An administrator can redirect mail traffic to the local MTA, block it completely, or keep it available for local mails only. Administrators can also block particular ports and whitelist specific users or groups for outgoing mail.

This feature extends the existing cPanel “Block SMTP” functionality, albeit with more control and capabilities, and replaces the similar functionality from CSF.

You can enable the SMTP Traffic Management in the Settings:

  • SMTP ports - a list of the ports to be blocked. The defaults are: 25, 587,465
  • Allow users a list of the users to be ignored (not blocked). By default it is empty.
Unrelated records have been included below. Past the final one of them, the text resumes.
/-- The row of the opcode table that an event belongs to. -/
def Event.row : Event → Instr
  | .idle => .nop
  | .perstAssert => .perstAssert | .pcieHotReset => .pcieHotReset | .modRstWarm => .modRstWarm
  | .modRstCold => .modRstCold | .warmReset => .warmReset | .coldReset => .coldReset
  | .firmwareBoot .. => .firmwareBoot | .linkTraining .. => .linkTraining | .flitReceive .. => .flitReceive
  | .flitReceiveInReset .. => .flitReceiveInReset | .destinationInResetReport .. => .destinationInResetReport
  | .flitNakReceive .. => .flitNakReceive | .flitAckReceive .. => .flitAckReceive | .portDown .. => .portDown
  | .laneMarginMeasure .. => .laneMarginMeasure | .laneSwap .. => .laneSwap
  | .budgetPeriodStart .. => .budgetPeriodStart | .modBudgetWrite .. => .modBudgetWrite
  | .railThrottle .. => .railThrottle | .scrubRead .. => .scrubRead | .barRegisterWrite .. => .barRegisterWrite
  | .barUnassignedAccess .. => .barUnassignedAccess | .rcRegisterRead .. => .rcRegisterRead
  | .dieCdataAccess .. => .dieCdataAccess | .hostCxlAccess .. => .hostCxlAccess
  | .devCxlwinEnable .. => .devCxlwinEnable | .devPwwinEnable .. => .devPwwinEnable | .peerWrite .. => .peerWrite
  | .peerRead .. => .peerRead | .ctxEnable .. => .ctxEnable | .ctxDisable .. => .ctxDisable
  | .sqEnable .. => .sqEnable | .sqDisable .. => .sqDisable | .sqResume .. => .sqResume | .cqEnable .. => .cqEnable
  | .fqEnable .. => .fqEnable | .cqHeadWrite .. => .cqHeadWrite | .fqHeadWrite .. => .fqHeadWrite
  | .kick .. => .kick | .sqPacketRead .. => .sqPacketRead | .sqStampRetry .. => .sqStampRetry
  | .packetIssueUnblock .. => .packetIssueUnblock | .launchPacket .. => .launchPacket
  | .launchComplete .. => .launchComplete | .copyPacket .. => .copyPacket | .copyPacketDone .. => .copyPacketDone
  | .signalPacket .. => .signalPacket | .waitPacket .. => .waitPacket
  | .waitPacketSatisfied .. => .waitPacketSatisfied | .waitPacketTimeout .. => .waitPacketTimeout
  | .mapPacket .. => .mapPacket | .bookPacket .. => .bookPacket | .checkpointPacket .. => .checkpointPacket
  | .checkpointStepBoundary .. => .checkpointStepBoundary | .checkpointCopyDone .. => .checkpointCopyDone
  | .dedupDigestReceive .. => .dedupDigestReceive | .dedupDigestTimeout .. => .dedupDigestTimeout
  | .checkpointDrainDone .. => .checkpointDrainDone | .restorePacket .. => .restorePacket
  | .restoreStepBoundary .. => .restoreStepBoundary | .devAttcmdGo => .devAttcmdGo
  | .attestationDone => .attestationDone | .mbxReadIdentityCert => .mbxReadIdentityCert
  | .mbxReadCheckpointCert => .mbxReadCheckpointCert | .mbxReadAuthorityCert => .mbxReadAuthorityCert
  | .mbxWritePartitionRecord => .mbxWritePartitionRecord | .mbxInvalidCommand .. => .mbxInvalidCommand
  | .mbxCommandDone => .mbxCommandDone | .ctxFcmdReplay .. => .ctxFcmdReplay | .ctxFcmdSkip .. => .ctxFcmdSkip
  | .ctxFcmdRestart .. => .ctxFcmdRestart | .ctxFcmdFail .. => .ctxFcmdFail | .coreTactReplay .. => .coreTactReplay
  | .coreTactSkip .. => .coreTactSkip | .coreTactRestart .. => .coreTactRestart | .coreTactFail .. => .coreTactFail
  | .ctxGctlStop .. => .ctxGctlStop | .ctxGctlResume .. => .ctxGctlResume | .gangStop .. => .gangStop
  | .gangStopDrained .. => .gangStopDrained | .fatalFault .. => .fatalFault | .dumpStart => .dumpStart
  | .dumpComplete => .dumpComplete | .migrationGo .. => .migrationGo | .migrationLineMove .. => .migrationLineMove
  | .migrationDone .. => .migrationDone | .movedReply .. => .movedReply | .watchdogExpiry .. => .watchdogExpiry
  | .engineHang .. => .engineHang | .coreStateError .. => .coreStateError | .coreFence .. => .coreFence
  | .reservationTimeout .. => .reservationTimeout | .reservationGrant .. => .reservationGrant
  | .atomicReleaseWrite .. => .atomicReleaseWrite | .accessComplete .. => .accessComplete
  | .waitWake .. => .waitWake | .slotFill .. => .slotFill | .fibreRefill .. => .fibreRefill
  | .preemptPriority .. => .preemptPriority | .preemptQuantum .. => .preemptQuantum
  | .rotationEnd .. => .rotationEnd | .corePfctlClr .. => .corePfctlClr | .urgentDelivery .. => .urgentDelivery
  | .coreUpendWrite .. => .coreUpendWrite | .timerExpiry .. => .timerExpiry | .pcMatchFire .. => .pcMatchFire
  | .clusterBreakpoint .. => .clusterBreakpoint | .clusterWatchpoint .. => .clusterWatchpoint
  | .cluDbgctlHalt .. => .cluDbgctlHalt | .clusterHalt .. => .clusterHalt | .cluDbgctlResume .. => .cluDbgctlResume
  | .replayStop .. => .replayStop | .traceSample .. => .traceSample | .trap .. => .trap
  | .taskDispatch .. => .taskDispatch | .footprintFetchDone .. => .footprintFetchDone
  | .footprintFetchFault .. => .footprintFetchFault | .stealAnnounce .. => .stealAnnounce
  | .stealRequest .. => .stealRequest | .stealReply .. => .stealReply | .balanceStep .. => .balanceStep
  | .balanceEntryArrive .. => .balanceEntryArrive | .bookCtlGo .. => .bookCtlGo | .bookCtlPause .. => .bookCtlPause
  | .bookCtlClear .. => .bookCtlClear | .bookAdvance .. => .bookAdvance
  | .bookLaunchComplete .. => .bookLaunchComplete | .bookTableEnd .. => .bookTableEnd
  | .bookNotice .. => .bookNotice | .ringCreditArrive .. => .ringCreditArrive
  | .remoteStoreArrive .. => .remoteStoreArrive | .sigincArrive .. => .sigincArrive
  | .appendArrive .. => .appendArrive | .appendStatusReturn .. => .appendStatusReturn
  | .mmrcArrive .. => .mmrcArrive | .mmrcCommandExecute .. => .mmrcCommandExecute
  | .barrierArrivalHop .. => .barrierArrivalHop | .barrierReleaseHop .. => .barrierReleaseHop
  | .copyChannelGrant .. => .copyChannelGrant | .copyComplete .. => .copyComplete
  | .stashComplete .. => .stashComplete | .restoreComplete .. => .restoreComplete
  | .collDescriptorCompare .. => .collDescriptorCompare | .collReadyToReceive .. => .collReadyToReceive
  | .collChunkArrive .. => .collChunkArrive | .gatewayPassOne .. => .gatewayPassOne
  | .gatewayPassTwo .. => .gatewayPassTwo | .collComplete .. => .collComplete | .collFail .. => .collFail
  | .treeRoundComplete .. => .treeRoundComplete | .treeResultDeliver .. => .treeResultDeliver
  | .coreTreeWrite .. => .coreTreeWrite | .coreSplitWrite .. => .coreSplitWrite
  | .coreDtabWrite .. => .coreDtabWrite | .coreDtstatRst0 .. => .coreDtstatRst0
  | .coreDtstatRst1 .. => .coreDtstatRst1 | .dtabRebuildDone .. => .dtabRebuildDone
  | .coreCourierWrite .. => .coreCourierWrite | .courierRequestServe .. => .courierRequestServe
  | .coreInboxWrite .. => .coreInboxWrite | .ctxPinqWrite .. => .ctxPinqWrite
  | .engineInstructionComplete .. => .engineInstructionComplete | .registerWriteback .. => .registerWriteback
  | .railThrottleEnd .. => .railThrottleEnd | .restorePacketDone .. => .restorePacketDone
Including Unix and CPanel users (if a process that sends an email has a UID of one of the allow_users, it will not be blocked)
  • Allow groups - a list of the groups to be ignored (not blocked). By default it is empty. Including Unix and CPanel users (if a process that sends an email has a UID of one of the allow_users, it will not be blocked)
  • Allow local - block all except the local SMTP (localhost). By default it is disabled.
  • Redirect to local - enable automatic redirection to the local ports for outgoing mail traffic. By default it is disabled.

To enable these settings via direct config file update or a command-line interface, use this command:

/etc/sysconfig/imunify360/imunify360.config

The config file should show:

SMTP_BLOCKING:
 allow_groups:
 - mailacc
 allow_local: true
 allow_users: []
 enable: true
 ports:
 - 25
 - 587
 - 465
 redirect: true

Troubleshooting and FAQ

If the Conflict with WHM >> SMTP Restrictions message is shown?

WHM SMTP Restrictions requires to be disabled at the cPanel to get SMTP Traffic Management working.

To disable it, log in to the cPanel WHM portal, select SMTP Restrictions on the left sidebar and disable it.